Look below for the line containing "simp only [fieldBits, List.mem_map, List.mem_range]" and the line containing "(wordOf (f :: fs)).getLsbD"; repeat exactly those two lines and all lines between them, and nothing else.

(Excerpts from a dataset)
....
theorem mem_fieldBits {i lo w : Nat} : i ∈ fieldBits lo w ↔ lo ≤ i ∧ i < lo + w := by
  simp only [fieldBits, List.mem_map, List.mem_range]
  constructor
  · rintro ⟨k, hk, rfl⟩
    omega
  · rintro ⟨hlo, hhi⟩
    exact ⟨i - lo, by omega, by omega⟩

theorem mem_bitsOf {i : Nat} {fs : List Field} : i ∈ bitsOf fs ↔ ∃ f ∈ fs, f.lo ≤ i ∧ i < f.lo + f.width := by
  simp only [bitsOf, List.mem_flatMap, mem_fieldBits]

theorem getLsbD_placed (f : Field) (i : Nat) :
    f.placed.getLsbD i = (decide (i < 32) && decide (f.lo ≤ i) && f.value.getLsbD (i - f.lo)) := by
  have hwidth : i < 32 → i - f.lo < 32 := by omega
  rw [Field.placed, BitVec.getLsbD_shiftLeft, BitVec.getLsbD_setWidth]
  by_cases hi : i < 32
  · by_cases hlo : f.lo ≤ i
    · simp [hi, hlo, hwidth hi, Nat.not_lt.mpr hlo]
    · simp [hi, hlo, Nat.not_le.mp hlo]
  · simp [hi]

theorem getLsbD_placed_eq_false {f : Field} {i : Nat} (h : ¬ (f.lo ≤ i ∧ i < f.lo + f.width)) :
    f.placed.getLsbD i = false := by
  rw [getLsbD_placed]
  by_cases hlo : f.lo ≤ i
  · rw [BitVec.getLsbD_of_ge f.value (i - f.lo) (by omega), Bool.and_false]
  · rw [decide_eq_false hlo, Bool.and_false, Bool.false_and]

theorem getLsbD_wordOf_cons (f : Field) (fs : List Field) (i : Nat) :
    (wordOf (f :: fs)).getLsbD i = (f.placed.getLsbD i || (wordOf fs).getLsbD i) :=
  BitVec.getLsbD_or

/-- A bit of no field is 0. -/
theorem getLsbD_wordOf_of_not_mem {fs : List Field} {i : Nat} (h : i ∉ bitsOf fs) : (wordOf fs).getLsbD i = false := by
  induction fs with
  | nil => exact BitVec.getLsbD_zero
  | cons f fs ih =>
    rw [bitsOf, List.flatMap_cons, List.mem_append, not_or, mem_fieldBits] at h
    rw [getLsbD_wordOf_cons, getLsbD_placed_eq_false h.1, ih h.2, Bool.false_or]

/-- In a word of fields that do not overlap, a bit of a field is the field's own. -/
theorem getLsbD_wordOf {fs : List Field} (hnodup : (bitsOf fs).Nodup) {f : Field} (hf : f ∈ fs) {i : Nat}
    (hi : f.lo ≤ i ∧ i < f.lo + f.width) : (wordOf fs).getLsbD i = f.placed.getLsbD i := by
  induction fs with
  | nil => cases hf
  | cons g fs ih =>
    rw [bitsOf, List.flatMap_cons, List.nodup_append'] at hnodup
    obtain ⟨-, htail, hdisjoint⟩ := hnodup
    rw [getLsbD_wordOf_cons]
    rcases List.mem_cons.mp hf with rfl | hf
    · rw [getLsbD_wordOf_of_not_mem (hdisjoint (mem_fieldBits.mpr hi)), Bool.or_false]
    · have hg : ¬ (g.lo ≤ i ∧ i < g.lo + g.width) := fun hg =>
        hdisjoint (mem_fieldBits.mpr hg) (mem_bitsOf.mpr ⟨f, hf, hi⟩)
      rw [getLsbD_placed_eq_false hg, ih htail hf, Bool.false_or]

/-- Reading a field of such a word gives its value. -/
theorem extractLsb'_wordOf {fs : List Field} (hnodup : (bitsOf fs).Nodup) (hbound : ∀ b ∈ bitsOf fs, b < 32) {f : Field}
    (hf : f ∈ fs) : (wordOf fs).extractLsb' f.lo f.width = f.value := by
  refine BitVec.eq_of_getLsbD_eq fun j hj => ?_
  have hin : f.lo ≤ f.lo + j ∧ f.lo + j < f.lo + f.width := by omega
  have hlt : f.lo + j < 32 := hbound _ (mem_bitsOf.mpr ⟨f, hf, hin⟩)
  rw [BitVec.getLsbD_extractLsb', decide_eq_true hj, Bool.true_and, getLsbD_wordOf hnodup hf hin, getLsbD_placed,
    decide_eq_true hlt, decide_eq_true hin.1, Nat.add_sub_cancel_left, Bool.true_and, Bool.true_and]

/-- 32 different bits below 32 are all of them. -/
theorem mem_bitsOf_of_lt {fs : List Field} (hnodup : (bitsOf fs).Nodup) (hbound : ∀ b ∈ bitsOf fs, b < 32)
    (hlen : (bitsOf fs).length = 32) {i : Nat} (hi : i < 32) : i ∈ bitsOf fs := by
  have hsub : bitsOf fs ⊆ List.range 32 := fun b hb => List.mem_range.mpr (hbound b hb)
  have hperm := (hnodup.subperm hsub).perm_of_length_le (by rw [hlen, List.length_range])
  exact hperm.mem_iff.mpr (List.mem_range.mpr hi)

/-- A word is the word of its fields where they fill it without overlap. -/
theorem wordOf_eq {fs : List Field} (hnodup : (bitsOf fs).Nodup) (hbound : ∀ b ∈ bitsOf fs, b < 32)
    (hlen : (bitsOf fs).length = 32) {w : W32} (hw : ∀ f ∈ fs, w.extractLsb' f.lo f.width = f.value) : wordOf fs = w := by
  refine BitVec.eq_of_getLsbD_eq fun i hi => ?_
  obtain ⟨f, hf, hin⟩ := mem_bitsOf.mp (mem_bitsOf_of_lt hnodup hbound hlen hi)
  have hj : i - f.lo < f.width := by omega
  rw [getLsbD_wordOf hnodup hf hin, getLsbD_placed, decide_eq_true hi, decide_eq_true hin.1, ← hw f hf,
    BitVec.getLsbD_extractLsb', decide_eq_true hj, Nat.add_sub_cancel' hin.1, Bool.true_and, Bool.true_and, Bool.true_and]

/-! ## The control word's seven fields (R76) -/

/-- The fields of a control word in a layout. -/
def controlFields (l : MdioLayout) (trdone rsvd : Bool) (st op : BitVec 2) (prtad devad : BitVec 5) (data : W16) :
    List Field :=
  [⟨l.trdone, 1, BitVec.ofBool trdone⟩, ⟨l.rsvd, 1, BitVec.ofBool rsvd⟩, ⟨l.st, 2, st⟩, ⟨l.op, 2, op⟩,
    ⟨l.prtad, 5, prtad⟩, ⟨l.devad, 5, devad⟩, ⟨l.data, 16, data⟩]

section
variable (l : MdioLayout) (trdone rsvd : Bool) (st op : BitVec 2) (prtad devad : BitVec 5) (data : W16)

theorem bitsOf_controlFields : bitsOf (controlFields l trdone rsvd st op prtad devad data) = l.bits := by
  simp only [bitsOf, controlFields, MdioLayout.bits, List.flatMap_cons, List.flatMap_nil, List.append_nil,
    List.append_assoc]

theorem bits_length : l.bits.length = 32 := by
  simp only [MdioLayout.bits, fieldBits, List.length_append, List.length_map, List.length_range]

theorem controlWordOf_eq_wordOf (c : MdioCode) :
    controlWordOf l c trdone rsvd prtad devad data
      = wordOf (controlFields l trdone rsvd (stCode c) (opCode c) prtad devad data) := by
  simp only [controlWordOf, mdioCw, controlBit, wordOf, controlFields, Field.placed, List.foldr_cons, List.foldr_nil,
    BitVec.or_assoc, BitVec.or_zero]

theorem extractLsb'_one (w : W32) (lo : Nat) : w.extractLsb' lo 1 = BitVec.ofBool (w.getLsbD lo) := by
  refine BitVec.eq_of_getLsbD_eq fun i hi => ?_
  obtain rfl : i = 0 := by omega
  simp

end

/-- In a legal layout every field of a control word is read back. -/
theorem fields_controlWordOf {l : MdioLayout} (hl : l.wf) (c : MdioCode) (trdone rsvd : Bool) (prtad devad : BitVec 5)
    (data : W16) {w : W32} (hw : w = controlWordOf l c trdone rsvd prtad devad data) :
    w.getLsbD l.trdone = trdone ∧ w.getLsbD l.rsvd = rsvd ∧ w.extractLsb' l.st 2 = stCode c
      ∧ w.extractLsb' l.op 2 = opCode c ∧ w.extractLsb' l.prtad 5 = prtad ∧ w.extractLsb' l.devad 5 = devad
      ∧ w.extractLsb' l.data 16 = data := by
  obtain ⟨hbound, hnodup⟩ := hl
  rw [← bitsOf_controlFields l trdone rsvd (stCode c) (opCode c) prtad devad data] at hbound hnodup
  rw [controlWordOf_eq_wordOf] at hw
  have hread : ∀ f ∈ controlFields l trdone rsvd (stCode c) (opCode c) prtad devad data,
      w.extractLsb' f.lo f.width = f.value := fun f hf => hw ▸ extractLsb'_wordOf hnodup hbound hf
  simp only [controlFields, List.forall_mem_cons] at hread
  obtain ⟨htrdone, hrsvd, hst, hop, hprtad, hdevad, hdata, -⟩ := hread
  rw [extractLsb'_one] at htrdone hrsvd
  exact ⟨BitVec.ofBool_eq_iff_eq.mp htrdone, BitVec.ofBool_eq_iff_eq.mp hrsvd, hst, hop, hprtad, hdevad, hdata⟩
....
→ **WRITTEN ANSWER**:
  simp only [fieldBits, List.mem_map, List.mem_range]
  constructor
  · rintro ⟨k, hk, rfl⟩
    omega
  · rintro ⟨hlo, hhi⟩
    exact ⟨i - lo, by omega, by omega⟩

theorem mem_bitsOf {i : Nat} {fs : List Field} : i ∈ bitsOf fs ↔ ∃ f ∈ fs, f.lo ≤ i ∧ i < f.lo + f.width := by
  simp only [bitsOf, List.mem_flatMap, mem_fieldBits]

theorem getLsbD_placed (f : Field) (i : Nat) :
    f.placed.getLsbD i = (decide (i < 32) && decide (f.lo ≤ i) && f.value.getLsbD (i - f.lo)) := by
  have hwidth : i < 32 → i - f.lo < 32 := by omega
  rw [Field.placed, BitVec.getLsbD_shiftLeft, BitVec.getLsbD_setWidth]
  by_cases hi : i < 32
  · by_cases hlo : f.lo ≤ i
    · simp [hi, hlo, hwidth hi, Nat.not_lt.mpr hlo]
    · simp [hi, hlo, Nat.not_le.mp hlo]
  · simp [hi]

theorem getLsbD_placed_eq_false {f : Field} {i : Nat} (h : ¬ (f.lo ≤ i ∧ i < f.lo + f.width)) :
    f.placed.getLsbD i = false := by
  rw [getLsbD_placed]
  by_cases hlo : f.lo ≤ i
  · rw [BitVec.getLsbD_of_ge f.value (i - f.lo) (by omega), Bool.and_false]
  · rw [decide_eq_false hlo, Bool.and_false, Bool.false_and]

theorem getLsbD_wordOf_cons (f : Field) (fs : List Field) (i : Nat) :
    (wordOf (f :: fs)).getLsbD i = (f.placed.getLsbD i || (wordOf fs).getLsbD i) :=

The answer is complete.